Blanton Brian, Dresback Kendra, Colle Brian, Kolar Randy, Vergara Humberto, Hong Yang, Leonardo Nicholas, Davidson Rachel, Nozick Linda, Wachtendorf Tricia
Renaissance Computing Institute, University of North Carolina at Chapel Hill, Chapel Hill, NC, USA.
School of Civil Engineering and Environmental Science, University of Oklahoma, Norman, OK, USA.
Risk Anal. 2020 Jan;40(1):117-133. doi: 10.1111/risa.13004. Epub 2018 Apr 25.

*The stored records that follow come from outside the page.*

-- ==== Sys2Proof/Machine/Jobs.lean ====
section
/-! DEFINITION. Frames and pages (R209, R212), the kill of a job (R203, R249, R319), partition reset (R318), step rollback and fallow
remap (R428, R429), phase changes (R268), stops (R180, R316). -/

namespace Sys2Proof.Machine

/-! Frames. -/

/-- Frames that page allocation can assign (R403, Table 17-9). -/
def State.frames (s : State) : Nat := if s.shape.lpddrAbsent.isEmpty then 9141504 else 0

def State.usedFrames (s : State) : List Nat :=
  (s.pageList.filterMap fun (p : Nat × Word) => if pgState p.2 = 1 then some (pgFrame p.2) else none)
    ++ s.moves.filterMap fun (m : Nat × Option PageMove) => m.2.bind fun x => if x.out then none else some x.frame

def State.freeFrames (s : State) : Nat := s.frames - s.usedFrames.length

/-- The lowest free frame. -/
def State.freeFrame (s : State) : Option Nat :=
  let used := s.usedFrames
  (List.range (min s.frames (used.length + 1))).find? fun i => !used.contains i

/-- A frame is written to zero with valid codes, row by row through the check-row caches (R211), and its granules count as unwritten. -/
def State.zeroFrame (s : State) (f : Nat) : State :=
  let s := (List.range 4096).foldl (fun (s : State) r => s.lpCheck (f * 4096 + r) true) s
  { s with lpddr := s.lpddr.filter fun p => !decide (f * 4096 ≤ p.1 ∧ p.1 < (f + 1) * 4096),
           epoch := s.epoch.filter fun p => !decide (f * 512 ≤ p.1 ∧ p.1 < (f + 1) * 512) }

/-- Firmware invalidates a page's entry in every translation and walk cache (R212). -/
def State.dropTrans (s : State) (p pg : Nat) : State :=
  let keep := fun (l : List (Nat × Nat × Word)) => l.filter fun x => !(x.1 == p && x.2.1 == pg)
  { s with walk := keep s.walk,
           clus := SMap.mapVals (fun _ => Clus.init) (fun _ (k : Clus) => { k with tlb := keep k.tlb }) s.clus,
           gates := SMap.mapVals (fun _ => Gate.init) (fun _ (k : Gate) => { k with tlb := keep k.tlb }) s.gates }

/-- A page's entry changes; rows of bring-ups that wait for a page land once it is PRESENT (R220). -/
def State.newPage (s : State) (p pg : Nat) (w : Word) : State :=
  let s := (s.dropTrans p pg).setPage p pg w
  if pgState w = 1 then s.landHeldRows else s

def State.noMove (s : State) (p pg : Nat) : State := { s with moves := SMap.erase s.moves (pageKey p pg) }

/-- A page becomes ABSENT: its frame is zeroed and freed; a HOST page is reported released (Table 17-7, R215). -/
def State.unmap (s : State) (p pg : Nat) : State :=
  let w := s.pageOf p pg
  let s := match SMap.get (fun _ => none) s.moves (pageKey p pg) with
    | some x => if x.out then s else s.zeroFrame x.frame
    | none => s
  let s := (s.noMove p pg).newPage p pg 0
  match pgState w with
  | 1 => s.zeroFrame (pgFrame w)
  | 2 => s.post 10 p (pgJob w) 0 [(8, 3, pg), (12, 3, pgFrame w)]
  | _ => s

/-- The pages of a job. -/
def State.jobPages (s : State) (p j : Nat) : List Nat :=
  s.pageList.filterMap fun (x : Nat × Word) =>
    if x.1 / 2 ^ 24 = p ∧ pgState x.2 ≠ 0 ∧ pgJob x.2 = j then some (x.1 % 2 ^ 24) else none

/-! Jobs of a partition. -/

/-- MGT_PARTp.JOBS (R308). -/
def State.syncJobs (s : State) (p : Nat) : State :=
  s.setFld (.mgtPart p) F.mgtPartJobs ((List.range 16).filter fun j => decide ((s.job p j).stat ≠ .free)).length

/-! Stopping a job (R57, R180, R309, R316). -/

/-- Running jobs of a partition whose RUN an apply of the DSP blocks as they stand would clear. -/
def State.runCleared (s : State) (p : Nat) : List Nat :=
  (List.range 16).filter fun j => decide ((s.job p j).stat = .running) && (s.clustersOf p).any fun cl =>
    !s.armed (.dsp cl) && s.flag (.dspJob cl j) F.dspJobRun && !bitAt (s.rdS (.dspJob cl j)) 0

/-- RUN of one job cleared in a cluster. -/
def runOff (j : Nat) (s : State) (cl : Nat) : Reg × Word := (.dspJob cl j, setBits (s.rdS (.dspJob cl j)) F.dspJobRun.lo F.dspJobRun.len 0)

/-- RUN of jobs is cleared in every cluster of the partition, by the apply of its DSP blocks. -/
def State.clearRun (s : State) (p : Nat) (js : List Nat) : State :=
  (s.clustersOf p).foldl (fun (s : State) cl =>
    s.fwApply (.dsp cl) (js.map fun j => runOff j s cl)) s

/-- Pre-emption of jobs: dispatch stops, executing tasks are discarded and re-queued (Table 14-2). -/
def State.preemptAll (s : State) (p : Nat) (js : List Nat) : State :=
  let cls := s.clustersOf p
  let s := s.clearRun p js
  let ts := s.tasks.filter fun t => t.resident && js.contains t.job && cls.contains t.cl
  let ids := bound s.tasks s.tasks.length (ts.map Task.id)
  let leaving := s.tasks.filter fun t => ids.contains t.id
  let s := ids.foldl (fun (s : State) id => s.requeueTask id) (s.finishVu ids)
  js.foldl (fun (s : State) j => s.setJob p j { s.job p j with stat := .stopped }) (s.wakeAfter leaving)

/-- Firmware's apply of registers of the DSP block in every cluster of the partition; jobs whose RUN it clears with them are pre-empted. -/
def State.dspPut (s : State) (p : Nat) (put : State → Nat → List (Reg × Word)) : State :=
  let others := s.runCleared p
  let s := (s.clustersOf p).foldl (fun (s : State) cl => s.fwApply (.dsp cl) (put s cl)) s
  if others.isEmpty then s else s.preemptAll p others

/-- Pre-emption of a job, with those whose RUN the same apply clears. -/
def State.preempt (s : State) (p j : Nat) : State := s.preemptAll p (dedup (j :: s.runCleared p))

/-- The status a stop reports (R155, R180, R243, R293). -/
def stopStatus (source : Nat) : Nat := if source = 4 then 2 else 6

/-- A job stopped by firmware: pre-empted, and reported by JOB_STOPPED with the record of its cause (Table 17-8). -/
def State.stopForFault (s : State) (p j : Nat) : State :=
  let b := s.job p j
  let s := (s.preempt p j).post 1 p j (stopStatus b.stopSource) [(8, 32, b.record.toNat), (40, 1, b.stopSource)]
  s.setJob p j { s.job p j with stopSource := 0, record := 0, stopDue := false }

/-- FAULT_JOB_STOP (R180, R155, R243): firmware's stop after a fault takes effect at the next tick (R309). -/
def execFaultJobStop (part job : Nat) (s : State) : Res :=
  unitOk (decide (part < 12 ∧ job < 16)) <|
  need (decide ((s.job part job).stopSource ≠ 0 ∧ (s.job part job).stat = .running)) s <|
  .next (s.setJob part job { s.job part job with stopDue := true })

/-! Channels and hatches of a job. -/

/-- Channels configured for a job, as cluster and channel; a FIRMWARE channel belongs to no job (R232). -/
def State.jobChans (s : State) (p j : Nat) : List (Nat × Nat) :=
  (s.clustersOf p).flatMap fun cl => (List.range 32).filterMap fun ch =>
    let mode := s.fld (.dmaChcfg cl ch) F.dmaChcfgMode
    if s.fld (.dmaChcfg cl ch) F.dmaChcfgJob = j ∧ mode ≠ 0 ∧ mode ≠ 3 then some (cl, ch) else none

/-- The request serves a channel: not a tithe, a restore or a reduction. -/
def RKind.ofChan (k : RKind) : Bool := !decide (k = .tithe) && !decide (k = .restore) && !decide (k = .reduce)

/-- A remote request of a channel may still land. -/
def State.chanBusy (s : State) (cl ch : Nat) : Bool :=
  (List.range 4).any fun g => (s.gate g).ot.any fun (e : Nat × Option OtEnt) => match e.2 with
    | some e => !e.expired && e.cl == cl && e.ch == ch && e.kind.ofChan
    | none => false

/-- MODE becomes OFF (R249); `both` when no later resume brings it back. -/
def State.chanOff (s : State) (cl ch : Nat) (both : Bool) : State :=
  let r := Reg.dmaChcfg cl ch
  let s := s.setFld r F.dmaChcfgMode 0
  if both then s.wrS r (setBits (s.rdS r) F.dmaChcfgMode.lo F.dmaChcfgMode.len 0) else s

/-- A transfer of a channel that stops issues no more rows; of those in flight the requests that are out land or are refused, and those that
wait for a row's tag alone go (R249). -/
def Xfer.drain (x : Xfer) : Xfer :=
  let out := fun (m : Move) => m.sent || (m.src.any (fun q => decide (q = Piece.asked)) && !m.src.any fun q => decide (q = Piece.todo))
  { x with next := dTotal x.desc, moves := x.moves.filter out, halt := none }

Hurricane track and intensity can change rapidly in unexpected ways, thus making predictions of hurricanes and related hazards uncertain. This inherent uncertainty often translates into suboptimal decision-making outcomes, such as unnecessary evacuation. Representing this uncertainty is thus critical in evacuation planning and related activities. We describe a physics-based hazard modeling approach that (1) dynamically accounts for the physical interactions among hazard components and (2) captures hurricane evolution uncertainty using an ensemble method. This loosely coupled model system provides a framework for probabilistic water inundation and wind speed levels for a new, risk-based approach to evacuation modeling, described in a companion article in this issue. It combines the Weather Research and Forecasting (WRF) meteorological model, the Coupled Routing and Excess STorage (CREST) hydrologic model, and the ADvanced CIRCulation (ADCIRC) storm surge, tide, and wind-wave model to compute inundation levels and wind speeds for an ensemble of hurricane predictions. Perturbations to WRF's initial and boundary conditions and different model physics/parameterizations generate an ensemble of storm solutions, which are then used to drive the coupled hydrologic + hydrodynamic models. Hurricane Isabel (2003) is used as a case study to illustrate the ensemble-based approach. The inundation, river runoff, and wind hazard results are strongly dependent on the accuracy of the mesoscale meteorological simulations, which improves with decreasing lead time to hurricane landfall. The ensemble envelope brackets the observed behavior while providing "best-case" and "worst-case" scenarios for the subsequent risk-based evacuation model.
飓风的路径和强度可能会以意想不到的方式迅速变化,因此飓风及其相关灾害的预测具有不确定性。这种内在的不确定性常常导致决策结果不理想,比如不必要的疏散。因此,在疏散规划及相关活动中体现这种不确定性至关重要。我们描述了一种基于物理的灾害建模方法,该方法(1)动态考虑灾害各组成部分之间的物理相互作用,(2)使用集合方法捕捉飓风演变的不确定性。这个松散耦合的模型系统为概率性洪水淹没和风速水平提供了一个框架,用于一种新的基于风险的疏散建模方法,本期刊的一篇配套文章对此进行了描述。它结合了天气研究与预报(WRF)气象模型、耦合路由与过量存储(CREST)水文模型以及高级环流(ADCIRC)风暴潮、潮汐和风浪模型,来计算一组飓风预测的淹没水平和风速。对WRF初始条件和边界条件以及不同模型物理特性/参数化的扰动会生成一组风暴解,然后用于驱动耦合的水文+水动力模型。以2003年的飓风伊莎贝尔为例来说明基于集合的方法。淹没、河流径流和风灾结果强烈依赖于中尺度气象模拟的准确性,随着飓风登陆时间的缩短,这种准确性会提高。集合包络涵盖了观测到的行为,同时为后续基于风险的疏散模型提供了“最佳情况”和“最坏情况”的情景。